Taken with the fact that asylum accommodation has been reported as ‘damp, dirty [and] vermin infested’, and that detention centres have been ruled ‘prison-like’, we are presented with a damning picture of Britain’s attitudes towards vulnerable asylum seekers.

One asylum seeker, who was granted bail after spending 10 months in detention, was rejected for accommodation by the Home Office on the grounds that he ‘was not destitute by the fact he is being housed [in detention] and his dietary needs are catered to’.

The letter drew similarities between the facilities in detention and asylum accommodation, arguing the main difference to be the ‘lack of liberty’. This inhumane disregard for a person’s freedom has enormous costs, both mental (to the detainee) and financial (to the taxpayer): beyond the immediate costs of incarceration, the Home Office has paid £21m in compensation in the past five years alone for holding people in unlawful and prolonged detention.

If individuals are released, huge backlogs of work and severe staff shortages have resulted in multiple failures by the Home Office in providing accommodation. In January, the government repealed a law that had allowed homeless detainees to apply for accommodation whilst still in detention, leaving many on the streets, reliant on the good will of charities and individuals for food and housing.

The campaign to end detention

A tentative step forward has been identified in the government’s recent announcement that Campsfield detention centre will close by May 2019, an encouraging step by Home Secretary Sajid Javid to reduce the number of people detained at any given time.

The decision marks a move towards reducing the Home Office’s targets by almost 40% and has meant nearly 300 less bed spaces in the UK’s detention domain.
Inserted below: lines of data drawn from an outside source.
/-- What the world outside the CPUs' instruction streams does at an instruction boundary (log 3). -/
inductive Event where
  /-- one clock period: RTC and every programmable clock advance (60_exceptions.md R550, R552) -/
  | tick
  /-- the next CPU of the ring becomes the one that moves (60_exceptions.md R565; log 29) -/
  | turn
  /-- the IOS sends the MCU signal to CPU `p` (R515) -/
  | mcu (p : BitVec 3)
  /-- a memory error accompanies one of the reads that the moving CPU makes in this step, if it makes it (R524) -/
  | readError (e : ReadError)
  /-- a parity error in a register of CPU `p`, an uncorrectable event (R519, R524) -/
  | parityError (p : BitVec 3) (reg : ParityReg) (info : MemErrInfo)
  /-- the agent of channel `ch` runs its loop once; `w` is the word an input device delivers (R560) -/
  | chanStep (ch : Addr) (w : Word)
  /-- as `chanStep` of an output channel, its read of memory with an error, which CPU `p` is told (R524) -/
  | chanReadError (ch : Addr) (p : BitVec 3) (kind : MemErrKind) (info : MemErrInfo)
  /-- the agent of channel `ch` ends the transfer with an error, if a word was left to move (R560) -/
  | chanError (ch : Addr)
  /-- an input device holds ready on channel `ch` (10_state.md R55) -/
  | readyHeld (ch : Addr)
  /-- the IOS deadstarts CPU `p` with the package at 16 * `xa` (70_reset_and_hazards.md R580) -/
  | deadstart (p : BitVec 3) (xa : BitVec 8)
  deriving DecidableEq, Repr

/-- Central memory (20_memory.md R80) as byte cells: byte `8 * a + n` is byte n from the left of word a (log 7). -/
abbrev Memory := List Host.Cell

/-- The canonical form: addresses strictly rising, no entry equal to what an unlisted byte reads as (0, log 8). -/
def Memory.wf (m : Memory) : Bool :=
  decide (m.Pairwise fun x y => x.1 < y.1) && m.all (fun c => c.2 != 0)

/-- The whole machine. -/
structure State where
  /-- the parameters (00_scope.md R7), written by no step -/
  params : Params
  /-- the CPU that moves in this step -/
  cpu : Cpu
  /-- the other CPUs, in the order in which they would come to move (60_exceptions.md R565; log 29) -/
  others : List Cpu
  /-- central memory (20_memory.md R80) -/
  mem : Memory
  /-- RTC (10_state.md R53) -/
  rtc : Word
  /-- the shared-register clusters; entry 0 stands for no cluster and is neither read nor written (10_state.md R54) -/
  clusters : Vector Cluster (2 ^ 4)
  /-- the I/O channels, highest interrupt priority first (10_state.md R55; log 24) -/
  channels : List Channel
  /-- word addresses written and the write clock at the last write of each (20_memory.md R104; log 12) -/
  writeLog : List (Nat × Nat)
  /-- number of words written so far (log 12) -/
  writeClock : Nat
  /-- number of free values drawn so far (00_scope.md R16; log 2) -/
  draws : Nat
  /-- what happens outside at the coming boundaries, one batch for each step (log 3) -/
  agenda : List (List Event)
  /-- the memory errors that accompany reads of this step; each step begins with none (60_exceptions.md R524; log 25) -/
  readErrors : List ReadError
  deriving DecidableEq, Repr

/-! ## Reasons to stop -/

/-- Stops that stand for behaviour the spec rules out or leaves without an outcome, all safe: nothing can be proved
of what the hardware would do there. -/
inductive Fault where
  /-- raised by operand references, fetches, exchanges and channel transfers at an absolute address at or above
  MEMWORDS (20_memory.md R86, R88, R91); safe -/
  | beyondMemory
  /-- raised by operand references that fall under an overlap BDM, CBW or SBO permits (20_memory.md R98); safe -/
  | overlapRace
  /-- raised by a CPU access (operand, fetch, exchange) to a word inside an active channel's range (20_memory.md R103); safe -/
  | channelRace
  /-- raised by a fetch of a word written since the CPU's last exchange (20_memory.md R104); safe -/
  | staleFetch
  deriving DecidableEq, Repr

/-- Stops where a rule of the spec says `refuse` (00_scope.md R16): the source gives no effect. All safe. -/
inductive Refusal where
  /-- raised by `exec` for an instruction without a meaning yet (no instruction now) -/
  | notModelled (mnemonic : String)
  /-- raised by the fetch of a first parcel that matches no row in the current mode (30_encoding.md R131) -/
  | unassigned (p0 : Parcel)
  /-- raised by a reference or fetch at exactly the limit address (20_memory.md R86, R88) -/
  | limitEquality
  /-- raised by a vector instruction with VL = 0 (41_interregister_transfer.md R205) -/
  | vlZero
  /-- raised by 00200k with (Ak) above 100 octal (41 R232) -/
  | vlTooLarge
  /-- raised by an exchange whose package holds VL above 64 (60_exceptions.md R531) -/
  | packageVl
  /-- raised by an exchange whose package holds a cluster number above NCLUSTER (60 R531) -/
  | packageCln
  /-- raised by 076 and 077 with an element index of 64 or more (41 R222, R229) -/
  | elementIndex
  /-- raised by 034 to 037 with a count beyond the register file (42_memory_transfer.md R270) -/
  | blockCount
  /-- raised by a shared-register instruction with CLN = 0 (41 R235) -/
  | noCluster
  /-- raised by an X-mode memory instruction whose displacement has bit 21 set (42 R262) -/
  | displacementSign
  /-- raised by 0050jk through a B register above 24 bits (48_branch.md R441) -/
  | branchTooWide
  /-- raised by 152, 153, 175ij4 to 175ij7 with i = j and by the gather with i = k (41 R205, D15) -/
  | vectorOverlap
  /-- raised by 0013j0 with an operand beyond the exchange address field (49_monitor_mode.md R478) -/
  | xaOperand
  /-- raised by 0014j4 with an operand beyond 32 bits (49 R481) -/
  | clockOperand
  /-- raised by a clock period at which a programmable clock stands at 0 (60 R552) -/
  | clockAtZero
  /-- raised by 0014j1 to a CPU that does not exist (49 R484) -/
  | sipiTarget
  /-- raised by 0014j1 to the issuing CPU (49 R484) -/
  | sipiSelf
  /-- raised by 0014j3 with a cluster number above NCLUSTER (49 R487) -/
  | clusterNumber
  /-- raised by a channel instruction whose channel is not in the configuration (49 R473) -/
  | channelNumber
  /-- raised by 0010jk and 0011jk on an active channel (49 R474, R475) -/
  | channelActive
  /-- raised by a fetch outside the instruction range with the interrupt inhibited (60 R518) -/
  | fetchInhibited
  deriving DecidableEq, Repr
However, civil society organisations have expressed concern that these beds may instead be replaced in plans for expanded detention centres at Heathrow and Gatwick.

Compassion and understanding should be at the heart of our immigration and asylum policies. Instead, the detention of refugees and migrants is a manifestation of systemic disregard for the wellbeing of vulnerable individuals.  Until an alternative is implemented, it will continue to produce heart-breaking and unnecessary consequences.

This article has been written by Maddie Grounds, political correspondent at the Immigration Advice Service, for Help Refugees.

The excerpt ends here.